__AIM OF THE TASK__. Scan the entries for lines with the word "uploadAwait" and copy those lines.

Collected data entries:
——————
-- ==== Sys2Proof/Machine/Codec.lean ====
section
/-!
DEFINITION. Field encoders and decoders (R14, R89), the checksum (R120), the constant tables (R97,
R100) and the layout of every frame (R88 to R96).
-/

namespace Sys2Proof.Codec

/-- `le16(v) = [v[7:0], v[15:8]]` (R14). -/
def le16 (v : Half) : List Byte :=
  [v.extractLsb' 0 8, v.extractLsb' 8 8]

/-- `le32(v)`, low byte first (R14). -/
def le32 (v : Word) : List Byte :=
  [v.extractLsb' 0 8, v.extractLsb' 8 8, v.extractLsb' 16 8, v.extractLsb' 24 8]

/-- `rd16`: the 16-bit field whose low byte comes first (R14, R89). -/
def rd16 (b0 b1 : Byte) : Half := b1 ++ b0

/-- `rd32`: the 32-bit field whose low byte comes first (R14). -/
def rd32 (b0 b1 b2 b3 : Byte) : Word := (b3 ++ b2 : BitVec 16) ++ (b1 ++ b0 : BitVec 16)

/-- `sum8` with an 8-bit accumulator that wraps (R120, R121): the accumulator after the bytes. -/
def sumFrom (acc : Byte) : List Byte → Byte
  | [] => acc
  | b :: bs => sumFrom (acc + b) bs

/-- `sum8(s)`: the 8-bit wrap-around sum of the bytes (R120). -/
def sum8 (bs : List Byte) : Byte := sumFrom 0 bs

/-- A frame is its body followed by the checksum trailer over the whole body (R88, R122). -/
def stamped (body : List Byte) : List Byte := body ++ [sum8 body]

/-- CHECKSUM_VALIDATE on a whole frame: the last byte is `sum8` of the bytes before it (R123). -/
def trailerOk (frame : List Byte) : Bool :=
  match frame.getLast? with
  | some c => c == sum8 frame.dropLast
  | none => false

/-- The 8-byte header: marker, second byte, 4-byte slot, 2-byte slot (R90). -/
def header (marker second : Byte) (a : Word) (n : Half) : List Byte :=
  marker :: second :: (le32 a ++ le16 n)

/-- CMD_READ without its trailer (R91). -/
def readBody (c : Config.Params) (a : Word) (n : Half) : List Byte :=
  header c.raw.marker c.raw.subopRead a n

/-- CMD_WRITE's header: the length slot is zero whatever the payload (R92). -/
def writeHeader (c : Config.Params) (a : Word) : List Byte :=
  header c.raw.marker c.raw.subopWrite a 0

/-- CMD_ERASE_ALL without its trailer: both slots are zero (R93). -/
def eraseAllBody (c : Config.Params) : List Byte :=
  header c.raw.marker c.raw.subopEraseAll 0 0

/-- CMD_ERASE_SECTOR without its trailer: the length slot is zero (R94). -/
def eraseSectorBody (c : Config.Params) (t : Word) : List Byte :=
  header c.raw.marker c.raw.subopEraseSector t 0

/-- RSP_READ without its trailer (R95). -/
def rspReadBody (c : Config.Params) (echo : Word) (d : List Byte) : List Byte :=
  header c.raw.marker Config.statusOk echo (BitVec.ofNat 16 d.length) ++ d

/-- RSP_ACK9 without its trailer (R96). -/
def rspAck9Body (c : Config.Params) (r2 r3 r4 r5 r6 r7 : Byte) : List Byte :=
  [c.raw.marker, Config.statusOk, r2, r3, r4, r5, r6, r7]

/-- The alternating training bytes, 0x18 at even offsets (R97). -/
def trainingPairs : Nat → List Byte
  | 0 => []
  | k + 1 => 0x18 :: 0xFF :: trainingPairs k

/-- The bytes of a constant table (R97, R100). -/
def assetBytes (c : Config.Params) : Asset → List Byte
  | .training => trainingPairs (Config.trainingLen / 2)
  | .announce => c.raw.announce
  | .loader => c.raw.loader
  | .execute => c.raw.execute

/-- REQ_OP's code of a request (R23, R87). -/
def opCode : Op → BitVec 2
  | .connectOnly => 0
  | .read => 1
  | .write => 2
  | .erase => 3

/-- The request that REQ_OP bits [1:0] select: all four values are legal (R87). -/
def opOfCode (v : BitVec 2) : Op :=
  if v = 0 then .connectOnly else if v = 1 then .read else if v = 2 then .write else .erase

/-- The code of a response shape: READ 0, ACK9 1 (R151). -/
def shapeCode : Shape → Nat
  | .read => 0
  | .ack9 => 1

end Sys2Proof.Codec
end

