/-! ## One engine step as one action -/

/-- The action of a step with the collector idle, as the stages R194 to R206 give it to `seqStep`. IDLE
has none, and an await's entry is `awaitEntry`; `engineStep_shape` ties both to the engine's step. -/
def stepAct (st : SeqStep) (s : State) : Act :=
  match st with
  | .range =>
    if (s.op = .read ∨ s.op = .write) ∧ Config.capacity < s.addr0.toNat + s.len0.toNat then .fail .region s
    else if s.op = .erase ∧ Config.capacity ≤ s.addr0.toNat then .fail .sector s
    else .ok s
  | .openPort => openCall s
  | .hs .assert => .ok (ctlAssertCall s)
  | .hs .powerWait => waitCall .pdelay s
  | .hs .train => txSend .training s
  | .hs .release => .ok (ctlReleaseCall s)
  | .hs .settle => waitCall .hsSettle s
  | .hs .flush => .ok { flushCall s with session := .connected }
  | .ld .announceTx => txSend .announce s
  | .ld .preUpload => waitCall .preUpload s
  | .ld .uploadTx => txSend .loader s
  | .ld .preExec => waitCall .preExec s
  | .ld .execTx => txSend .execute s
  | .ld .final => (waitCall .final s).andThen fun s => .ok { s with session := .ready }
  | .opDispatch =>
    match s.op with
    | .connectOnly => .stop .dispatchConnectOnly
    | .read => .ok { s with session := .reading, curAddr := s.addr0, remaining := s.len0 }
    | .write => .ok { s with session := .writing, curAddr := s.addr0, remaining := s.len0 }
    | .erase => .ok { s with session := .erasing }
  | .rd .next =>
    if s.remaining = 0 then .ok s
    else buildTx (Codec.readBody s.cfg s.curAddr s.nextChunkLen) { s with chunkLen := s.nextChunkLen }
  | .rd .settle | .wr .settle | .er .settle => waitCall .chunkSettle s
  | .rd .tx | .wr .tx | .er .tx => txSend .frame s
  | .rd .commit => (sinkCall s).andThen fun s => .ok s.commitChunk
  | .wr .next => .ok (if s.remaining = 0 then s else { s with chunkLen := s.nextChunkLen, widx := 0 })
  | .wr .src => srcStep s
  | .wr .build => buildWrite s.curAddr s.imageBytes s
  | .wr .commit => .ok s.commitChunk
  | .er .build =>
    if s.addr0 = 0 then buildTx (Codec.eraseAllBody s.cfg) s
    else buildTx (Codec.eraseSectorBody s.cfg s.addr0) s
  | .er .commit => .ok { s with chunks := 1 }
  | .td .close => .ok (closeCall s)
  | .td .stream => .ok (streamCloseCall s)
  | .td .finish => .ok s.endSession
  | .idle | .hs .await | .ld .announceAwait | .ld .uploadAwait | .ld .execAwait | .rd .await | .wr .await
  | .er .await => .hold s

/-- The state in which an await step has entered its await (R142, R196 to R205). -/
def awaitEntry (st : SeqStep) (s : State) : State :=
  match st with
  | .hs .await => { s with cexp := Config.hsAckByte }.enterAwait .eq s.cfg.raw.tHsAck
  | .ld .announceAwait => s.enterAwait .ack s.cfg.raw.tAnnounce
  | .ld .uploadAwait => s.enterAwait .ack s.cfg.raw.tUpload
  | .ld .execAwait => s.enterAwait .count s.cfg.raw.tExec
  | .rd .await => s.enterFrame .read s.cfg.raw.tFrameRead
  | .wr .await => s.enterFrame .ack9 s.cfg.raw.tFrameWrite
  | .er .await => s.enterFrame .ack9 s.cfg.raw.tFrameErase
  | _ => s

/-- What one engine step is: nothing at IDLE, an await's entry, the step's action, or a collect step (R142, R143,
R192). -/
theorem engineStep_shape (s : State) :
    (s.step = .idle ∧ engineStep s = .next s) ∨
    (s.cmode = .idle ∧ (awaitMode s.step).isSome = true ∧ engineStep s = .next (awaitEntry s.step s)) ∨
    (s.step ≠ .idle ∧ s.cmode = .idle ∧ awaitMode s.step = none ∧
      engineStep s = seqStep s.step (stepAct s.step s)) ∨
    (s.step ≠ .idle ∧ s.cmode ≠ .idle ∧
      engineStep s = (collect s).settle s.step (State.finishAwait s.step)) := by
  by_cases hi : s.step = .idle
  · exact .inl ⟨hi, engineStep_idle hi⟩
  by_cases hc : s.cmode = .idle
  case neg => exact .inr (.inr (.inr ⟨hi, hc, engineStep_collect hi hc⟩))
  rw [engineStep_eq, hc]
  cases hs : s.step with
  | idle => exact absurd hs hi
  | range | opDispatch => exact .inr (.inr (.inl ⟨by simp, rfl, rfl, rfl⟩))
  | openPort =>
    refine .inr (.inr (.inl ⟨by simp, rfl, rfl, ?_⟩))
    simp only [execOpenPort, hs]
    rfl
  | hs x =>
    cases x
    case await => exact .inr (.inl ⟨rfl, rfl, if_pos hc⟩)
    all_goals exact .inr (.inr (.inl ⟨by simp, rfl, rfl, rfl⟩))
  | ld x =>
    cases x
    case announceAwait | uploadAwait | execAwait => exact .inr (.inl ⟨rfl, rfl, seqAwait_of_idle hc ..⟩)
    all_goals exact .inr (.inr (.inl ⟨by simp, rfl, rfl, rfl⟩))
  | rd x =>
    cases x
    case await => exact .inr (.inl ⟨rfl, rfl, seqAwait_of_idle hc ..⟩)
    all_goals exact .inr (.inr (.inl ⟨by simp, rfl, rfl, rfl⟩))
  | wr x =>
    cases x
    case await => exact .inr (.inl ⟨rfl, rfl, seqAwait_of_idle hc ..⟩)
    all_goals exact .inr (.inr (.inl ⟨by simp, rfl, rfl, rfl⟩))
  | er x =>
    cases x
    case await => exact .inr (.inl ⟨rfl, rfl, seqAwait_of_idle hc ..⟩)
    all_goals exact .inr (.inr (.inl ⟨by simp, rfl, rfl, rfl⟩))
  | td x => cases x <;> exact .inr (.inr (.inl ⟨by simp, rfl, rfl, rfl⟩))

/-- RANGE by its outcome: a failed region check, or a region inside the flash (R194). -/
theorem stepAct_range_cases (s : State) :
    stepAct .range s = .fail .region s ∨ stepAct .range s = .fail .sector s ∨
      (((s.op = .read ∨ s.op = .write) → s.addr0.toNat + s.len0.toNat ≤ Config.capacity) ∧
        (s.op = .erase → s.addr0.toNat < Config.capacity) ∧ stepAct .range s = .ok s) := by
  by_cases h1 : (s.op = .read ∨ s.op = .write) ∧ Config.capacity < s.addr0.toNat + s.len0.toNat
  · exact .inl (if_pos h1)
  by_cases h2 : s.op = .erase ∧ Config.capacity ≤ s.addr0.toNat
  · exact .inr (.inl ((if_neg h1).trans (if_pos h2)))
  · exact .inr (.inr ⟨fun h => Nat.not_lt.1 fun hlt => h1 ⟨h, hlt⟩, fun h => Nat.not_le.1 fun hle => h2 ⟨h, hle⟩,
      (if_neg h1).trans (if_neg h2)⟩)

/-- OP_DISPATCH by the operation (R200). -/
theorem stepAct_dispatch_cases (s : State) :
    (s.op = .connectOnly ∧ stepAct .opDispatch s = .stop .dispatchConnectOnly) ∨
    (s.op = .read ∧ stepAct .opDispatch s =
      .ok { s with session := .reading, curAddr := s.addr0, remaining := s.len0 }) ∨
    (s.op = .write ∧ stepAct .opDispatch s =
      .ok { s with session := .writing, curAddr := s.addr0, remaining := s.len0 }) ∨
    (s.op = .erase ∧ stepAct .opDispatch s = .ok { s with session := .erasing }) := by
  cases h : s.op <;> simp [stepAct, h]

/-- RD_NEXT by what remains (R201). -/
theorem stepAct_rdNext_cases (s : State) :
    (s.remaining = 0 ∧ stepAct (.rd .next) s = .ok s) ∨
    (s.remaining ≠ 0 ∧ stepAct (.rd .next) s =
      buildTx (Codec.readBody s.cfg s.curAddr s.nextChunkLen) { s with chunkLen := s.nextChunkLen }) := by
  by_cases h : s.remaining = 0
  · exact .inl ⟨h, if_pos h⟩
  · exact .inr ⟨h, if_neg h⟩

/-- WR_NEXT by what remains (R203). -/
theorem stepAct_wrNext_cases (s : State) :
    (s.remaining = 0 ∧ stepAct (.wr .next) s = .ok s) ∨
    (s.remaining ≠ 0 ∧ stepAct (.wr .next) s = .ok { s with chunkLen := s.nextChunkLen, widx := 0 }) := by
  by_cases h : s.remaining = 0
  · exact .inl ⟨h, congrArg Act.ok (if_pos h)⟩
  · exact .inr ⟨h, congrArg Act.ok (if_neg h)⟩

/-- ER_BUILD by its target (R166, R205). -/
theorem stepAct_erBuild_cases (s : State) :
    (s.addr0 = 0 ∧ stepAct (.er .build) s = buildTx (Codec.eraseAllBody s.cfg) s) ∨
    (s.addr0 ≠ 0 ∧ stepAct (.er .build) s = buildTx (Codec.eraseSectorBody s.cfg s.addr0) s) := by
  by_cases h : s.addr0 = 0
  · exact .inl ⟨h, if_pos h⟩
  · exact .inr ⟨h, if_neg h⟩

/-- The entry of an await takes the mode and shape of its step (R142). -/
theorem awaitEntry_entered {s : State} (h : (awaitMode s.step).isSome = true) :
    Entered s (awaitEntry s.step s) := by
  obtain ⟨⟨m, sh⟩, hm⟩ := Option.isSome_iff_exists.1 h
  rcases awaitMode_cases hm with
    ⟨rfl, hs⟩ | ⟨rfl, hs | hs⟩ | ⟨rfl, hs⟩ | ⟨rfl, rfl, hs⟩ | ⟨rfl, rfl, hs | hs⟩ <;> rw [hs]
  · exact ⟨_, _, _, hm, by simp, fun _ => rfl, rfl⟩
  · exact ⟨_, _, _, hm, by simp, by simp, rfl⟩
  · exact ⟨_, _, _, hm, by simp, by simp, rfl⟩
  · exact ⟨_, _, _, hm, by simp, by simp, rfl⟩
  · exact ⟨_, _, _, hm, fun _ => rfl, by simp, rfl⟩
  · exact ⟨_, _, _, hm, fun _ => rfl, by simp, rfl⟩
  · exact ⟨_, _, _, hm, fun _ => rfl, by simp, rfl⟩

/-! ## What no engine action writes -/

/-- The configuration, the request registers and the latched request (R20, R22, R35). -/
structure SameRequest (s t : State) : Prop where
  cfg : t.cfg = s.cfg
  reqOp : t.reqOp = s.reqOp
  reqAddr : t.reqAddr = s.reqAddr
  reqLen : t.reqLen = s.reqLen
  pwrDelay : t.pwrDelay = s.pwrDelay
  op : t.op = s.op
  addr0 : t.addr0 = s.addr0
  len0 : t.len0 = s.len0
  pdelay : t.pdelay = s.pdelay

/-- No transmission, or one: TXCALLS, the history and the wire move together (R33, R132). -/
def Transmits (a : Config.TxAns) (s t : State) : Prop :=
  (t.txcalls = s.txcalls ∧ t.txwire = s.txwire ∧
    ∃ es : List Event, t.hist = s.hist ++ es ∧ ∀ bs x, Event.txWrite bs x ∉ es) ∨
  (t.txcalls = s.txcalls + 1 ∧ ∃ bs sent : List Byte,
    t.hist = s.hist ++ [.txWrite bs a] ∧ bs ≠ [] ∧ t.txwire = s.txwire ++ sent ∧
    sent <+: bs ∧ ∀ k, a = .count k → sent.length = k)

/-- The steps that move SESSION, and where to (R29, R196, R198, R200, R206). -/
def sessionMoves : List (SeqStep × Session) :=
  [(.hs .flush, .connected), (.ld .execAwait, .loaderInstalled), (.ld .final, .ready),
    (.opDispatch, .reading), (.opDispatch, .writing), (.opDispatch, .erasing), (.td .finish, .closed)]

/-- SESSION stays, or moves as the step says. -/
def SessionMoves (s t : State) : Prop := t.session = s.session ∨ (s.step, t.session) ∈ sessionMoves

/-- What an action leaves alone when it settles: the request, ERR and `failed`; it transmits at most once, and
moves SESSION only as its step says (R42, R132, R192, R247). -/
structure ActFrame (s u : State) : Prop extends SameRequest s u where
  wire : Transmits s.ans.tx s u
  session : SessionMoves s u
  err : u.err = s.err
  failed : u.failed = s.failed

theorem SameRequest.refl (s : State) : SameRequest s s := ⟨rfl, rfl, rfl, rfl, rfl, rfl, rfl, rfl, rfl⟩

theorem ActFrame.refl (s : State) : ActFrame s s where
  toSameRequest := .refl s
  wire := .inl ⟨rfl, rfl, [], by simp, by simp⟩
  session := .inl rfl
  err := rfl
  failed := rfl

/-- A call other than TxWrite records itself and transmits nothing (R16, R17). -/
theorem ActFrame.log {e : Event} (h : ∀ bs x, e ≠ .txWrite bs x) (s : State) : ActFrame s (s.log e) where
  toSameRequest := { SameRequest.refl s with }
  wire := .inl ⟨rfl, rfl, [e], rfl, fun bs x hm => h bs x (List.mem_singleton.1 hm).symm⟩
  session := .inl rfl
  err := rfl
  failed := rfl

/-! ### The actions -/

theorem storeTx_frame {s u : State} (h : ActFrame s u) (a : Nat) (bs : List Byte) :
    (storeTx a bs u).Leaves (ActFrame s) := by
  unfold storeTx
  split
  · exact { h with }
  · trivial

theorem stampTx_frame {s u : State} (h : ActFrame s u) (n : Nat) : (stampTx n u).Leaves (ActFrame s) := by
  unfold stampTx
  split
  · exact { h with }
  · trivial

theorem buildTx_frame {s u : State} (h : ActFrame s u) (body : List Byte) :
    (buildTx body u).Leaves (ActFrame s) :=
  (storeTx_frame h 0 body).andThen fun _ hv => stampTx_frame hv _

theorem buildWrite_frame (a : Word) (d : List Byte) (s : State) :
    (buildWrite a d s).Leaves (ActFrame s) :=
  ((storeTx_frame (.refl s) 0 _).andThen fun _ hu => storeTx_frame hu _ d).andThen
    fun _ hv => stampTx_frame hv _

/-- A transmission counts once and puts a leading part of its bytes on the wire (R33, R132). -/
theorem txWrite_frame (bs : List Byte) (s : State) : (txWrite bs s).Leaves (ActFrame s) := by
  have hsent : ∀ sent : List Byte, bs ≠ [] → sent <+: bs →
      (∀ k, s.ans.tx = .count k → sent.length = k) → ActFrame s { s with
        hist := s.hist ++ [.txWrite bs s.ans.tx], txcalls := s.txcalls + 1
        txwire := s.txwire ++ sent } := fun sent hne hp hl =>
    { ActFrame.refl s with wire := .inr ⟨rfl, bs, sent, rfl, hne, rfl, hp, hl⟩ }
  rcases txWrite_cases bs s with
    ⟨-, h⟩ | ⟨hne, ⟨c, -, -, h⟩ | ⟨ha, h⟩ | ⟨c, ha, hlt, h⟩ | ⟨ha, h⟩⟩ <;> rw [h]
  · trivial
  · trivial
  · exact hsent bs hne (List.prefix_refl bs) fun k hk => by rw [ha] at hk; cases hk; rfl
  · refine hsent _ hne (List.take_prefix c bs) fun k hk => ?_
    rw [ha] at hk
    cases hk
    rw [List.length_take]
    omega
  · exact hsent _ hne (List.take_prefix _ bs) fun k hk => by rw [ha] at hk; cases hk

theorem txSend_frame (src : TxSrc) (s : State) : (txSend src s).Leaves (ActFrame s) := by
  rcases txSend_cases src s with ⟨-, -, h⟩ | ⟨-, h⟩ <;> rw [h]
  · trivial
  · exact txWrite_frame _ s

theorem openCall_frame (s : State) : (openCall s).Leaves (ActFrame s) := by
  rcases openCall_cases s with ⟨-, h⟩ | ⟨-, h⟩ <;> rw [h] <;>
    exact { ActFrame.log (e := .openPort _) (by simp) s with }

theorem waitCall_frame (t : WaitArg) (s : State) : (waitCall t s).Leaves (ActFrame s) := by
  rcases waitCall_cases t s with ⟨-, h⟩ | ⟨-, -, h⟩ | ⟨-, -, h⟩ <;> rw [h] <;>
    exact { ActFrame.refl s with }

theorem sinkCall_frame (s : State) : (sinkCall s).Leaves (ActFrame s) := by
  rcases sinkCall_cases s with ⟨-, h⟩ | ⟨-, -, ⟨-, h⟩ | ⟨-, h⟩⟩ <;> rw [h]
  · trivial
  all_goals exact { ActFrame.log (e := .sinkWrite _ _) (by simp) s with }

theorem srcStep_frame (s : State) : (srcStep s).Leaves (ActFrame s) := by
  rcases srcStep_cases s with ⟨b, -, -, h⟩ | ⟨b, -, -, h⟩ | ⟨-, h⟩ | ⟨-, h⟩ <;> rw [h]
  · exact { ActFrame.log (e := .srcRead _) (by simp) s with }
  · trivial
  all_goals exact { ActFrame.log (e := .srcRead _) (by simp) s with }

theorem closeCall_frame (s : State) : ActFrame s (closeCall s) := by
  unfold closeCall
  split
  · exact { ActFrame.log (e := .close _) (by simp) s with }
  · exact .refl s

theorem streamCloseCall_frame (s : State) : ActFrame s (streamCloseCall s) := by
  unfold streamCloseCall
  split
  · exact { ActFrame.log (e := .streamClose) (by simp) s with }
  · exact .refl s

theorem failAwait_frame {s u : State} (h : ActFrame s u) (c : Cause) :
    (failAwait c u).Leaves (ActFrame s) := { h with }

theorem doneAwait_frame {s u : State} (h : ActFrame s u) : (doneAwait u).Leaves (ActFrame s) := { h with }

theorem validateRx_frame {s u : State} (h : ActFrame s u) (n : Nat) :
    (validateRx n u).Leaves (ActFrame s) := by
  unfold validateRx
  split_ifs
  · trivial
  · trivial
  · exact h
  · exact failAwait_frame h _

theorem checkLength_frame {s u : State} (h : ActFrame s u) : (checkLength u).Leaves (ActFrame s) := by
  unfold checkLength
  simp only
  split_ifs
  · exact failAwait_frame h _
  · exact failAwait_frame h _
  · exact { h with }
  · exact h

theorem checkEnd_frame {s u : State} (h : ActFrame s u) : (checkEnd u).Leaves (ActFrame s) := by
  unfold checkEnd
  split_ifs
  · exact (validateRx_frame h _).andThen fun _ hv => doneAwait_frame hv
  · exact h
——————
__TASK RESULT__.
  | .idle | .hs .await | .ld .announceAwait | .ld .uploadAwait | .ld .execAwait | .rd .await | .wr .await
  | .ld .uploadAwait => s.enterAwait .ack s.cfg.raw.tUpload
    case announceAwait | uploadAwait | execAwait => exact .inr (.inl ⟨rfl, rfl, seqAwait_of_idle hc ..⟩)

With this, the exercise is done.